Van Heusen’s bespoke pitch

admin

February 3, 2015

Sharleen D’souza, Business Standard

Mumbai, 3 February 2015

In search of the next sales pitch, some of Madura Fashion and Lifestyle’s (part of Aditya Birla Nuvo) apparel brands are turning to customisation. The first to let consumers have a go at it was Madura’s Louis Philippe, but that was seven-eight years ago. Now, Van Heusen, its mid-to-premium formal clothing brand and its casual clothing brand extension, V Dot, are set to take it up on a mass level.

Ironically, the readymade apparel market flourished and overtook the unorganised tailoring segment when customers eschewed bespoke shirts and pants. And yet, one of the major readymade players is bringing some of the latter’s characteristics back.

Van Heusen is calling the move MY FIT, and it will run parallel with its regular readymade offerings. Van Heusen’s entire range will be customisable in the next one month, at its own stores. The consumer can change the collar style, sleeve length and add or take an inch or two for a better fit.

Van Heusen is betting on the fact that most of its competition, such as Park Avenue (Raymond), Zodiac and Blackberry, operating in the same price range, do not offer such customisation. However, it will go up against Raymond’s ‘Made to Measure’. Both will now have shirts priced upwards of Rs 2,000 (inclusive of Van Heusen’s extra charge of Rs 300 for customisation). In case of Louis Philippe, customised shirts begin at Rs 6,000.

Van Heusen will deliver the garment in seven to nine days, with plans to cut short the delivery time to five to six days. “We are looking at a deeper customer engagement with the brand. This is a complete change in our business model,” says Vinay Bhopatkar, chief operating officer of Van Heusen.

The jury of experts seems to be divided on the move. Some feel that customers walk into a branded readymade apparel store because they want to buy what is available and not spend their resources of time and money to add to that task. “Customers want a complete product when they walk in. They are not designers who would want to alter a product if they are not happy with it,” says Prashant Agarwal, joint-MD of retail consultant, Wazir Advisors.

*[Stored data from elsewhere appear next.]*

section stores
variable {p : Prefixes} {m : MemOp} {s b u : State} {x : Slot} {e : Err} {n : Nat}

/-- A control instruction that stores an area: the area, the free values used up before it is checked, the value, and what becomes of
the unit (47_fpu_system.md R736 to R739). -/
structure FpuStore where
  instr : Instr
  size : Nat
  align : Nat
  free : Nat
  value : Nat
  after : FpuState → FpuState

/-- The four control instructions that store an area (47_fpu_system.md R736 to R739). -/
def fpuStoreForms (p : Prefixes) (m : MemOp) (s : State) : List FpuStore :=
  let env := fpuEnvironment s.fpu (s.op32 p) s.protectedMode s.begin.free
  [⟨.fnstswMem p m, 2, 2, s.begin.free, (fpuStatusWord s.fpu).toNat, id⟩,
   ⟨.fnstcw p m, 2, 2, s.begin.free, s.fpu.control.toNat, id⟩,
   ⟨.fnstenv p m, envSize (s.op32 p), s.opBytes p, s.begin.free + 5, packFields env,
     fun f => { fpuCleared f with control := f.control ||| 0x3F }⟩,
   ⟨.fnsave p m, envSize (s.op32 p) + 80, s.opBytes p, s.begin.free + 5, packFields (env ++ fpuStack s.fpu), fpuInitialised⟩]

/-- The state in which such an instruction checks its operand. -/
def State.beginFree (s : State) (k : Nat) : State := { s.begin with free := k }

/-- The store of an area, and then the change of the unit. -/
def FpuStore.run (i : FpuStore) (p : Prefixes) (m : MemOp) : M Done := do
  writeMem p m i.size i.align i.value
  modify fun s => { s with fpu := i.after s.fpu }
  advance p (1 + m.size)

section run
variable {i : FpuStore} (checkedAt : b.ea m = s.ea m)
include checkedAt

theorem FpuStore.run_stops (stops : memProbe (operandSeg p m) (s.ea m) i.size i.align true b = .error e u) :
    i.run p m b = .error e u := by
  rw [← checkedAt] at stops
  exact run_bind_error (memWrite_error stops i.value)

theorem FpuStore.run_ok (checked : memProbe (operandSeg p m) (s.ea m) i.size i.align true b = .ok x u) (ram : x.isRam u = true) :
    i.run p m b = advance p (1 + m.size) { u.stored x i.value with fpu := i.after u.fpu } := by
  rw [← checkedAt] at checked
  exact run_bind_ok (memWrite_ram checked ram i.value)

end run

@[simp] theorem State.beginFree_ea (s : State) (k : Nat) (m : MemOp) : (s.beginFree k).ea m = s.ea m := State.begin_ea s m

@[simp] theorem State.beginFree_op32 (s : State) (k : Nat) (p : Prefixes) : (s.beginFree k).op32 p = s.op32 p :=
  State.begin_op32 s p

@[simp] theorem State.beginFree_opBytes (s : State) (k : Nat) (p : Prefixes) : (s.beginFree k).opBytes p = s.opBytes p :=
  State.begin_opBytes s p

@[simp] theorem State.beginFree_protectedMode (s : State) (k : Nat) : (s.beginFree k).protectedMode = s.protectedMode :=
  State.begin_protectedMode s

@[simp] theorem State.beginFree_fpu (s : State) (k : Nat) : (s.beginFree k).fpu = s.fpu := State.begin_fpu s

/-- A store of a word keeps the unit as it is. -/
theorem FpuStore.run_word {i : FpuStore} (keeps : i.after = id) : i.run p m b = (do
    writeMem p m i.size i.align i.value
    advance p (1 + m.size) : M Done) b := by
  rw [FpuStore.run, run_bind, run_bind, keeps]
  cases writeMem p m i.size i.align i.value b <;> rfl

/-- A save area is checked and written as one operand, aligned as the operand size asks (47_fpu_system.md R738, 20_memory.md R132). -/
theorem storeArea_eq (fields : List (Nat × Nat)) :
    storeArea p m n fields b = writeMem p m n (b.opBytes p) (packFields fields) b := run_bind_ok (run_get b)

theorem run_storeArea {fields : List (Nat × Nat)} {k : M Done} : (do storeArea p m n fields; k : M Done) b = (do
    writeMem p m n (b.opBytes p) (packFields fields)
    k : M Done) b := by rw [run_bind, run_bind, storeArea_eq]

/-- The free values of an environment are taken before its operand is checked (log entry 17). -/
theorem run_takeEnvFree {k : Nat → State → M Done} : (do
    let n ← takeFree envFree
    let t ← get
    k n t : M Done) s.begin = k s.begin.free (s.beginFree (s.begin.free + 5)) (s.beginFree (s.begin.free + 5)) := rfl

/-- FNSTENV and FNSAVE store what the state they begin in holds. -/
theorem run_envStore (i : Instr) (size : Bool → Nat) (fields : FpuState → Bool → Bool → Nat → List (Nat × Nat))
    (after : FpuState → FpuState) : (do
      let k ← takeFree envFree
      let t ← get
      storeArea p m (size (t.op32 p)) (fields t.fpu (t.op32 p) t.protectedMode k)
      modify fun s => { s with fpu := after s.fpu }
      advance p (1 + m.size) : M Done) s.begin =
    FpuStore.run ⟨i, size (s.op32 p), s.opBytes p, s.begin.free + 5,
      packFields (fields s.fpu (s.op32 p) s.protectedMode s.begin.free), after⟩ p m (s.beginFree (s.begin.free + 5)) := by
  rw [run_takeEnvFree, run_storeArea, FpuStore.run, State.beginFree_op32, State.beginFree_opBytes, State.beginFree_protectedMode,
    State.beginFree_fpu]

/-- FNSTSW m16 and FNSTCW store a word of the unit. -/
theorem run_wordStore (i : Instr) (word : FpuState → Word16) : (do
      let t ← get
      writeMem p m 2 2 (word t.fpu).toNat
      advance p (1 + m.size) : M Done) s.begin =
    FpuStore.run ⟨i, 2, 2, s.begin.free, (word s.fpu).toNat, id⟩ p m (s.beginFree s.begin.free) := by
  rw [FpuStore.run_word rfl, run_bind_ok (run_get s.begin), State.begin_fpu]
  rfl

variable (plain : Prefixes.plain p = true) (em : s.em = false) (ts : s.ts = false)
include plain em ts

theorem exec_fpuStore {i : FpuStore} (hi : i ∈ fpuStoreForms p m s) : IsTransfer i.instr s (i.run p m) (s.beginFree i.free) := by
  have passes {k : M Done} : (do escAvailable; k : M Done) s.begin = k s.begin :=
    run_bind_ok (escAvailable_ok (by simp [em]) (by simp [ts]))
  simp only [fpuStoreForms, List.mem_cons, List.not_mem_nil, or_false] at hi
  rcases hi with rfl | rfl | rfl | rfl
  · exact isTransfer_of_run plain rfl (passes.trans (run_wordStore _ fpuStatusWord))
  · exact isTransfer_of_run plain rfl (passes.trans (run_wordStore _ FpuState.control))
  · exact isTransfer_of_run plain rfl (passes.trans (run_envStore _ envSize fpuEnvironment
      fun f => { fpuCleared f with control := f.control ||| 0x3F }))
  · exact isTransfer_of_run plain rfl (passes.trans (run_envStore _ (envSize · + 80)
      (fun f wide pm k => fpuEnvironment f wide pm k ++ fpuStack f) fpuInitialised))

/-- The check of the operand stops the instruction, and nothing else does (47_fpu_system.md R731). -/
theorem exec_fpuStore_stops {i : FpuStore} (hi : i ∈ fpuStoreForms p m s)
    (stops : memProbe (operandSeg p m) (s.ea m) i.size i.align true (s.beginFree i.free) = .error e u) :
    exec i.instr s = failed s e u :=
  (exec_fpuStore plain em ts hi).2 _ _ (FpuStore.run_stops (State.beginFree_ea ..) stops)

theorem exec_fpuStore_ok {i : FpuStore} (hi : i ∈ fpuStoreForms p m s)
    (checked : memProbe (operandSeg p m) (s.ea m) i.size i.align true (s.beginFree i.free) = .ok x u) (ram : x.isRam u = true) :
    exec i.instr s = .next (State.retire { u.stored x i.value with fpu := i.after u.fpu } p (1 + m.size)) :=
  (exec_fpuStore plain em ts hi).1 _ _ (FpuStore.run_ok (State.beginFree_ea ..) checked ram)

end stores

section checked
variable {r : SegReg} {off : Word32} {n align k : Nat} {s u : State} {x : Slot}

/-- The check of an operand leaves the unit, the run state and EIP as the instruction found them. -/
theorem accessed_beginFree (checked : memProbe r off n align true (s.beginFree k) = .ok x u) :
    u.fpu = s.fpu ∧ u.run = s.run ∧ u.eip = s.eip := by
  have same := (touches_memProbe r off n align true).accessed checked
  exact ⟨same.fpu.trans (State.begin_fpu s), same.run.trans (State.begin_run s), same.eip.trans (State.begin_eip s)⟩

end checked

/-- Settles O33: past its checks each instruction changes what it says of the unit or AX, and goes on. -/
theorem fpuControlInstructions : Obligations.FpuControlInstructions := by
  intro p s plain
  refine ⟨fun available none => exec_wait_retires plain available (.inl (fpuErrorPending_eq_false none)), fun em ts => ?_⟩
  exact ⟨⟨_, exec_fninit plain em ts, sameBytes_of_mem (by simp) _, rfl, fpuErrorPending_fpuInitialised _⟩,
    ⟨_, exec_fnclex plain em ts, sameBytes_of_mem (by simp) _, fpuErrorPending_of_status rfl, rfl⟩,
    ⟨_, exec_fnstswAx plain em ts, sameBytes_of_mem (by simp) _, rfl⟩⟩

/-- Settles O34: each of the four stores its area, and then the unit is as it says. -/
theorem fpuStores : Obligations.FpuStores := by
  intro p m s u x plain em ts
  have stored : ∀ i ∈ fpuStoreForms p m s,
      memProbe (operandSeg p m) (s.ea m) i.size i.align true (s.beginFree i.free) = .ok x u → x.isRam u = true →
      ∃ t, exec i.instr s = .next t ∧ sameBytes u t x.addrs ∧
        t = State.retire { u.stored x i.value with fpu := i.after u.fpu } p (1 + m.size) := fun i hi checked ram =>
    ⟨_, exec_fpuStore_ok plain em ts hi checked ram, sameBytes_stored u x _, rfl⟩
  simp only [fpuStoreForms, List.forall_mem_cons] at stored
  obtain ⟨status, control, environment, save, -⟩ := stored
  refine ⟨fun checked ram => ⟨status checked ram, control checked ram⟩, fun checked ram => ?_, fun checked ram => ?_⟩
  · obtain ⟨unit, -⟩ := accessed_beginFree checked
    obtain ⟨t, done, frame, ht⟩ := environment checked ram
    rw [unit] at ht
    exact ⟨t, done, frame, ht ▸ fpuErrorPending_of_status rfl, ht⟩
  · obtain ⟨unit, -⟩ := accessed_beginFree checked
    obtain ⟨t, done, frame, ht⟩ := save checked ram
    rw [unit] at ht
    exact ⟨t, done, frame, ht⟩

Yet others say the hybrid model could be a way forward. “It is a fairly significant move for the brand. For a customer, buying readymade clothes is a question of trial and error. Not every product suits the body frame. The concept of the brand going back to the single piece is huge,” says Devangshu Dutta, chief executive at Third Eyesight, a retail consultancy firm.

Aditya Birla Nuvo, which has been shoring up its apparel business by not just adding to the count of its branded stores but also with acquisitions such as Pantaloons, has been trying to include a greater scope for customisation across its brands. Besides Louise Phillipe and Van Heusen, its casual clothing brand, Allen Solly, too, had introduced the option of choosing from a palette of 670 dyes for a custom colour, last year. These options can also drive footfall to the brands’ exclusive stores where these are available, rather than shop-in-shops or multi-brand outlets where trade margins are lower.

Van Heusen’s litmus test would be the extension of MY FIT to its women’s line in the next few months, as Bhopatkar informs. Launched in 2007 but scaled up since 2013, it contributes 10 per cent to revenues (in 2013-14, Van Heusen’s total sales stood at Rs 1,500 crore). Women’s readymade clothes are the largest ready-to-wear segment and Van Heusen claims its business is growing at 30-40 per cent.

The brand will dedicate 10 per cent of its in-house manufacturing capacity to customisation. The store staff,too, has been trained to guide customers.

The overall apparel market is around Rs 2.75 lakh crore of which branded apparel is around 25 per cent.